New York City headquartered tanker operatof International Seaways, Inc. [NYSE: INSW] reported first quarter results that were down on the equivalent quarter of last year, but that president and CEO Lois K. Zabrocky described as “encouraging.”

FIRST QUARTER 2025 RESULTS

Net income for the first quarter of 2025 was $50 million, or $1.00 per diluted share, compared to net income of $144 million, or $2.92 per diluted share, for the first quarter of 2024, Intenational Seaways reports. The decrease in results in the first quarter of 2025 was primarily driven by lower TCE revenues from spot earnings that decreased an average of approximately $18,000 per day across the total fleet.

Shipping revenues for the first quarter were $183 million, compared to $274 million for the first quarter of 2024. Consolidated TCE revenues(1) for the first quarter were $178 million, compared to $271 million for the first quarter of 2024.

Adjusted EBITDA for the first quarter was $91 million, compared to $191 million for the first quarter of 2024.

ENCOURAGING

“We delivered encouraging results for the first quarter of 2025, which were marked by a gradual strengthening of market conditions each month,” said Zabrocky. “Seaways took advantage of our balanced fleet of crude and product tankers to execute our disciplined capital allocation strategy. After two consecutive years of returning over $300 million to shareholders, we declared a combined dividend of $0.60 per share for the first quarter, delivering on our intention to return 75% of adjusted net income to shareholders. With our enhanced scale through pool employment and our healthy balance sheet, we believe we are well positioned to build on our track record of delivering compelling returns and incremental value for shareholders.”

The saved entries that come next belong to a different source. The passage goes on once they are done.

-- ==== Sys2Proof/Machine/Adopt.lean ====
section
/-!
DEFINITION. Machine/Adopt.lean: packets sent on the fabric (R189 to R193), the rank table as bytes and as a job's view (R257,
R249), amber views read and rolled back (R264, R265), and the adoption of a staged table (R260).
-/

namespace Sys2Proof

open Machine

/-! ### The rank table (R249, R253, R256) -/

/-- The rank that a fabric address has in a table; a vacant entry names no package. -/
def RankTable.rankOf (t : RankTable) (fa : BitVec 20) : Option Nat := t.entries.findIdx? fun e => e.faddr == fa && e.state != 2

/-- The entry of a package in a table. -/
def RankTable.entryOf (t : RankTable) (fa : BitVec 20) : Option RankEntry := (t.rankOf fa).bind fun r => t.entries[r]?

/-- The addresses of the five leaders (R253). -/
def RankTable.leaderAddrs (t : RankTable) : List (BitVec 20) :=
  t.leaders.filterMap fun l => (t.entries[l.toNat]?).map (·.faddr)

/-- The other holders of a rank's SHARD, nearest in rank order first, the lower of two equally near (R249). -/
def RankTable.nearHolders (t : RankTable) (rank : Nat) : List Nat :=
  match t.entries[rank]? with
  | none => []
  | some me =>
    let n := t.entries.length
    (List.range n).flatMap fun d =>
      if d = 0 then [] else
      (([rank - d, rank + d].filter fun r => r < n && r != rank && (d ≤ rank || r != rank - d)).eraseDups).filter fun r =>
        match t.entries[r]? with
        | some e => e.shard == me.shard && e.state != 2
        | none => false

/-- The watch set of a rank (R249): its ring neighbours, up to 14 other holders of its SHARD, and, for a leader, the other
leaders. -/
def RankTable.watchSet (t : RankTable) (rank : Nat) : List Nat :=
  let n := t.entries.length
  let ring := if n ≤ 1 then [] else [(rank + n - 1) % n, (rank + 1) % n]
  let ls := t.leaders.map (·.toNat)
  let others := if ls.contains rank then ls.filter (· != rank) else []
  ((ring ++ (t.nearHolders rank).take 14 ++ others).eraseDups).filter fun r =>
    match t.entries[r]? with
    | some e => e.state != 2
    | none => false

/-- The ranks that watch a rank (R249). -/
def RankTable.watchers (t : RankTable) (rank : Nat) : Nat :=
  ((List.range t.entries.length).filter fun r => ((t.entries[r]?).any fun e => e.state != 2) && (t.watchSet r).contains rank).length

/-- Whether a leader accepts a table (R256). A vacant rank names no package, which none can watch. -/
def RankTable.acceptable (t : RankTable) : Bool :=
  let pd (l : BitVec 16) : Option (BitVec 16) := (t.entries[l.toNat]?).map (·.pdom)
  let live := t.entries.filter fun e => e.state != 2
  t.leaders.length == 5 && t.leaders.all (fun l => (pd l).isSome) && (t.leaders.map pd).Nodup &&
  ((List.range t.entries.length).all fun r => ((t.entries[r]?).any fun e => e.state == 2) || 3 ≤ t.watchers r) &&
  (t.risk || live.all fun e => live.any fun f => f.shard == e.shard && f.pdom != e.pdom) &&
  t.resv == 0 && t.entries.all fun e => e.resv == 0

end Sys2Proof

namespace Sys2Proof.Machine

/-! ### CRC-64/ECMA-182 (R257, R268, R297) -/

/-- One byte of the CRC, highest bit first. -/
def crcByte (acc : DWord) (b : Byte) : DWord :=
  (List.range 8).foldl (fun a _ => if a.getLsbD 63 then (a <<< 1) ^^^ 0x42F0E1EBA9EA3693 else a <<< 1) (acc ^^^ (b.setWidth 64 <<< 56))

/-- CRC-64/ECMA-182 of bytes. -/
def crc64 (bs : List Byte) : DWord := bs.foldl crcByte 0

/-! ### Sending packets (R190 to R192) -/

/-- What classes 1, 2 and 3 may send, in flits, each time the share is dealt (R191). -/
def fullShare : List Nat := [4, 2, 1]

/-- A fabric port before link training. Both ends number data flits from 0 (log entry 20). -/
def Port.init (n : Nat) : Port :=
  { num := n, up := false, seqTx := 0, ackRx := 0xFFFF, replay := [], lastRx := 0xFFFF, nacks := 0, xoff := 0, xoffOut := 0, held := [],
    queued := [], share := fullShare, parts := [], counts := List.replicate 6 0 }

/-- A fabric port. -/
def State.port (s : State) (n : Nat) : Port := (s.ports.find? (·.num == n)).getD (Port.init n)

“While OECD inventories drew down by 50 million barrels during the quarter, pressuring near-term market fundamentals,” Zabrocky continued, “the rate environment improved progressively during the first quarter. Looking ahead, the global economic outlook remains clouded by geopolitical uncertainty, but we believe oil demand will continue to grow. With inventories at depleted levels, replenishment will be necessary. We expect these dynamics, coupled with persistent regional imbalances, to support demand growth for seaborne transportation. We remain constructive on tanker supply, with modest fleet growth from scheduled deliveries and elevated recycling volumes – already ahead of recent years – that should help absorb new capacity.”

Jeff Pribor, the International Seaways CFO stated, “Seaways continues to deliver on its commitment to balanced capital allocation. For the third consecutive quarter, we are returning 75% or more of our adjusted net income to shareholders through dividends. At the same time, we are reducing debt to preserve substantial revolving credit capacity to support fleet growth. We remain active in renewing our fleet with our strategic vessel swap, sales of older tonnage and progress payments on our newbuilding program, even as broader market transaction activity has slowed. Based on our strong financial position, highlighted by total liquidity of $673 million, we remain opportunistic with fleet renewal across our varied asset classes.”